A former Vietnam helicopter pilot returns to Asia--this time he is going to do it right; he is going to make a difference. But an unsettled score from his first posting leads to a bloody destiny that explodes at the climax of this riveting military adventure. CW2 is a blend of technological wizardry and gritty realism that signals a whole new direction in military fiction.
This book really made me realize how war can change a person. The brutal experiences the main character goes through, along with bureaucracy, profoundly change him. Its not all negative, as there are some positive experiences and people he encounters along the way.
Layne Heath was a helicopter pilot in Vietnam. A Warrant Officer in that long-ago, but still debated and argued war, Mr. Heath has written a not exceptional but very realistic and engaging work of fiction based on his aviation experience in SouthEast Asia. There's a lot to like inside CW2, if the war adventure novel is your thing. If not, you probably won't like it, and that's okay. The book is packed with intricate detail about 'the helicopter war,' aviation items that only a Warrant Officer pilot would know and military strategy that puts readers on the battlefield, as ephemeral and loosely defined as it was in that insurgency. Though very well written, even crafted I'd say, the book left me a bit disappointed in its almost predictable ending. The Frenchman was a tad too well foretold, so Roark's evolution into his replacement was no surprise. Likewise Crable's suicide, the only possible end for this miserable human specimen. There's an awful lot of killing going on in CW2, which one might expect in a war, but not this much, and some of that killing and dying I felt was a bit gratuitous. Or perhaps I really like happy endings too much, and poor Saccharin seemed too sweet and innocent, even for a prostitute, to die in such a gruesome manner. CW2 is well worth a look. It's filled with almost microscopic detail of the Vietnam war and the mentality of the leadership that surely cost us a victory there all those years ago. Byron Edgington: The Sky Behind Me, a Memoir of Flying and Life
Just once I'd like to read a Vietnam story that wasn't miserable, suicidal, and left everyone mentally damaged. I know several Viet Vets and not a one of them came home a deranged lunatic or depressed to the point of insanity.
The helicopter parts are great, the technical stuff was well done, the characters are well fleshed out (except the one bad guy officer, who was a caricature without purpose except as a foil). But its just almost parody now about the tone.
Three stars for quality writing, but not more because of the "Vietnam was the worst war ever that ruined everyone" stereotype.
My sophomore year in high school my father gave me the book to read. About the time my mother whom he met in Denton as a woc on weekend pass was hired by Denton ISD as their first Latina assistant superintendent of schools.
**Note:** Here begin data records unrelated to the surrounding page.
-- ==== Sys2Proof/Laws/Lane.lean ====
section
/-! SUPPORT. The frame of lane-set register instructions: what `laneInstr` does from a calm state. -/

namespace Sys2Proof.Machine

/-! ## Settled threads -/

theorem view_settled {t : Thread} (h : t.Settled) (s : State) : t.view s = (t, s) := by
  unfold Thread.view
  simp [h.vhaz, h.phaz, h.xhaz]

theorem age_settled {t : Thread} (h : t.Settled) (n : Nat) : t.age n = t := by
  unfold Thread.age
  simp [h.vhaz, h.phaz, h.xhaz]

theorem readReg_settled {t : Thread} (h : t.Settled) (g : Group) (r : Nat) : readReg g t r = .ok (mapGet 0 t.v r) := by
  unfold readReg
  simp [h.vtag, h.fut]

theorem readAll_settled {t : Thread} (h : t.Settled) (g : Group) (rs : List Nat) :
    readAll g t rs = .ok (rs.map (mapGet 0 t.v ·)) := by
  induction rs with
  | nil => rfl
  | cons r rs ih => simp [readAll, readReg_settled h, ih]

theorem readPred_settled {t : Thread} (h : t.Settled) (g : Group) (k : Nat) : readPred g t k = .ok (getBit8 t.p k) := by
  unfold readPred
  simp [h.ptag]

theorem predHeld_settled {t : Thread} (h : t.Settled) (g : Group) (u : Bool) (p : BitVec 4) :
    predHeld g u p t = false := by
  unfold predHeld
  simp [h.ptag]

/-- The lanes of a list with their threads. -/
def withThreads (g : Group) (ls : List Nat) : List (Nat × Thread) := ls.filterMap fun l => (g.thread? l).map fun t => (l, t)

theorem views_settled (g : Group) (s : State) (ls : List Nat)
    (h : ∀ l ∈ ls, ∀ t, g.thread? l = some t → t.Settled) : views g s ls = (withThreads g ls, s) := by
  induction ls with
  | nil => rfl
  | cons l ls ih =>
    have ih := ih fun k hk => h k (List.mem_cons_of_mem _ hk)
    unfold views withThreads
    cases ht : g.thread? l with
    | none => simpa [ht, withThreads] using ih
    | some t =>
      rw [withThreads] at ih
      simp [ht, view_settled (h l (by simp) t ht), ih]

theorem mem_withThreads {g : Group} {ls : List Nat} {l : Nat} {t : Thread} :
    (l, t) ∈ withThreads g ls ↔ l ∈ ls ∧ g.thread? l = some t := by
  unfold withThreads
  simp only [List.mem_filterMap, Option.map_eq_some_iff, Prod.mk.injEq]
  constructor
  · rintro ⟨k, hk, u, hu, rfl, rfl⟩; exact ⟨hk, hu⟩
  · rintro ⟨hl, ht⟩; exact ⟨l, hl, t, ht, rfl, rfl⟩

/-- The lanes that execute an instruction of a shape. -/
def actives (g : Group) (fid : Nat) (sh : Shape) : List (Nat × Thread) :=
  (withThreads g (g.fragLanes fid)).filter fun (_, t) => laneActive g sh.unpred sh.pred t

/-! ## Draws -/

theorem OnlyDraws.refl (s : State) : OnlyDraws s s := ⟨rfl, fun _ => rfl⟩

theorem OnlyDraws.trans {s t u : State} (h : OnlyDraws s t) (h' : OnlyDraws t u) : OnlyDraws s u := by
  refine ⟨?_, fun k => ?_⟩
  · have h1 := h.rest; have h2 := h'.rest
    rw [h1] at h2
    exact h2
  · have h1 := h.cores k; have h2 := h'.cores k
    rw [h1] at h2
    exact h2

theorem OnlyDraws.group? {s t : State} (h : OnlyDraws s t) (k : Nat) : t.group? k = s.group? k := by
  rw [h.rest]; rfl

theorem draw_only (s : State) (c l n : Nat) : OnlyDraws s (s.draw c l n).2 := by
  unfold State.draw
  split
  · exact .refl s
  · refine ⟨rfl, fun k => ?_⟩
    simp only [core_setCore]
    split
    · subst_vars; rfl
    · rfl

theorem drawAll_cons (g : Group) (n : Nat × Thread → Nat) (s : State) (l : Nat) (t : Thread) (ls : List (Nat × Thread)) :
    drawAll g n s ((l, t) :: ls) =
      ((s.draw g.core (physLane g (s.lanes g.part g.core) l) (n (l, t))).1 ::
        (drawAll g n (s.draw g.core (physLane g (s.lanes g.part g.core) l) (n (l, t))).2 ls).1,
       (drawAll g n (s.draw g.core (physLane g (s.lanes g.part g.core) l) (n (l, t))).2 ls).2) := rfl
Ultimately as a pilot wanna be and as teenage male who finished high school in Denton I got to understand Billy Roark.....and yes fished and floated the Brazos. In doing so I got to understand my father some.
The book's description of phases of a pilot is spot on and actually fits motor learning principles. Dark Gruesome honest.
Good read. You can tell the author lived it the way he writes about his subject and the craziness of the Vietnam war and how it affected the soldiers that served there
This book was captivating, displaying both the history and the people well. The touches of mystery in the conclusion were exceptional. It was a great display of how small events can come together.
This was in my opinion an amazingly written story showing the pride and pain, the fear and exiliration, the frusturation and satisfaction that can come with being a pilot in the armed forces of the united states. Taking your seat in the mind of Army Warrant Officer Billy Roark as he comes to Vietnam as a green rookie and has his world turned in every direction through two tours.